Here are some things to think about when dealing with a psychopath you know as your ex-spouse.

[ 1 ]  Understand what you really want. Know what you must have to survive and what you can live without. Don’t tell the psychopath about this, though. You should actually be careful while sharing information with anyone. You don’t want your adversary to learn about it. Without a doubt, this individual is an enemy. 

[ 2 ]  The psychopath’s main goal is to dominate. Determine what he or she wants to achieve by winning. Can you give it up? If so, let it go, and pretend to fight so the psychopath thinks he or she has won a crucial conflict. Discover the sociopath’s true desires. It’s unlikely that they are related to the children. Use that as a negotiating tool. Does your ex want to be able to claim that they dumped you? Is it because they don’t want to pay support? Accept the conditions, leave the state, and break your ties. If it will encourage the sociopath to give you custody, be prepared to walk away from your friends. You may even have to leave your house, and even the city you reside in. You may even have to forego child support if only to get your ex-spouse out of your life.

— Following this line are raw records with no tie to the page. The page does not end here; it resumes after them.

-- ==== Sys2Proof/Machine/Trace.lean ====
section
/-! DEFINITION. The trace and debug engine: the Cellar (R431 to R437), the retention store (R440), replay (R441), exports (R443 to R445), profiling (R446 to R448), `tstop` (R450) and debug (R451 to R457). -/

namespace Sys2Proof.Machine

/-! ### The Cellar (R431 to R434, R437, R440) -/

def cellarWords : Nat := 4194304

/-- Ring order (R434): event tick, core of the place word, sequencer; last the records that name no core, by type. A BOOT record is the first of its ring (R440). -/
def Rec.key (r : Rec) : Nat :=
  if r.typ = 0x15 then 0 else r.tick * 1024 + match r.place with
    | some w => if bit w.toNat 31 then 512 + r.typ.toNat else bits w.toNat 16 6 * 8 + bits w.toNat 28 3
    | none => 512 + r.typ.toNat

/-- A header word (R432). -/
def header (typ len seq tick : Nat) : Word := w64 (2 ^ 63 + typ * 2 ^ 56 + len * 2 ^ 48 + seq % 2 ^ 16 * 2 ^ 32 + tick % 2 ^ 32)

/-- The words of a record with its sequence number (R432). -/
def Rec.image (r : Rec) (seq : Nat) : List Word :=
  header r.typ.toNat r.words seq r.tick :: w64 (r.tick % 2 ^ 63) :: (match r.place with | some p => [p] | none => []) ++ r.payload

/-- Words of a ring written from a position on. -/
def putWords : Sparse Word → Nat → List Word → Sparse Word
  | m, _, [] => m
  | m, p, w :: ws => putWords (sparsePut 0 m p w) (p + 1) ws

/-- Words placed in the Cellar and, but while retained records stand there, in the retention store (R433, R440). -/
def TraceState.put (t : TraceState) (ws : List Word) : TraceState :=
  { t with ring := putWords t.ring t.wptr.toNat ws, wptr := t.wptr + BitVec.ofNat 22 ws.length, cseq := t.cseq + 1,
           retention := if t.retentionHeld then t.retention
                        else sparsePut [] t.retention (t.cseq.toNat % 4096) (ws ++ List.replicate (32 - ws.length) 0) }

/-- The words to the ring's end, where a record would pass it (R433). -/
def TraceState.skipFor (t : TraceState) (r : Rec) : Nat :=
  let room := cellarWords - t.wptr.toNat
  if room < r.words then room else 0

/-- The SKIP record before a record that would pass the ring's end (R433). -/
def TraceState.skip (t : TraceState) (r : Rec) : TraceState :=
  let room := t.skipFor r
  if room = 0 then t else t.put (header 0 room t.cseq.toNat r.tick :: List.replicate (room - 1) 0)

/-- A record placed at the write position, behind its SKIP (R433). -/
def TraceState.place (t : TraceState) (r : Rec) : TraceState := let t := t.skip r; t.put (r.image t.cseq.toNat)

/-- What the writer does in a tick with the records of the buffer: it places whole records of at most n words in all, SKIP included, each 256 ticks after its
event tick (R433, R434); and the records placed. A SKIP is placed without its record where the words left hold the SKIP alone. -/
def TraceState.write (now : Nat) : List Rec → Nat → TraceState → TraceState × List Rec
  | [], _, t => (t, [])
  | r :: rest, n, t =>
    let skip := t.skipFor r
    if now < r.tick + 256 then (t, [])
    else if skip + r.words ≤ n then let (t, l) := TraceState.write now rest (n - skip - r.words) (t.place r); (t, r :: l)
    else if skip ≤ n then (t.skip r, [])
    else (t, [])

[ 3 ] You must anticipate that the sociopath will make every effort to harm you. Keep in mind that this person has no remorse for harming others or lying to anyone. Educate yourself. Talk to your attorney and learn the most practical ways to protect yourself legally.

[ 4 ] Prepare for a significant custody dispute with a psychopath. To prepare for battle against an ex-spouse you need to be ready to do extraordinary things and go the extra mile.

( a )  Note everything down. Every email, letter, and text you receive should be kept. So that you have a record of whatever your ex says, let your phone go to voicemail. With what you have, you might be able to trip him or her up later on in court.

( b )  Never talk to him or her by yourself. Make an effort to bring a witness. Choose someone who isn’t connected to you or with you. Have someone like that every time you interact with your ex-spouse. 

( c )  On the surface, keep your composure at all times. Your ex-spouse will portray you as an unstable person in front of the court. Your ex-spouse will set you up as hysterical, irrational, or possibly mentally sick. Don’t reveal to the sociopath what your true thoughts are.

( d )  Consider requesting a guardian ad litem, or child advocate, from the court.

( e )  Use a middleman, such as an attorney. The less you interact personally with the psychopath, the better. Your psychopathic ex-spouse wants to annoy you. Don’t give the psychopath the pleasure of seeing you annoyed, hurt, or frustrated. Psychopaths are drama junkies. Your ex-spouse will be trying to constantly elicit a response from you. Avoid responding. If you are injured, angry, or upset, don’t let the psychopath know. Cry when you go home but be a rock in front of your ex-spouse.

Find out if your partner is a psychopath. If chances are great your ex-spouse is, then you need an ally fast. You need a skilled divorce and family lawyer who can defend you. An ally to convince the judge of your ex-partner’s characteristics. Assist you in ending the marriage securely so you may move on to a fulfilling future. Start fresh.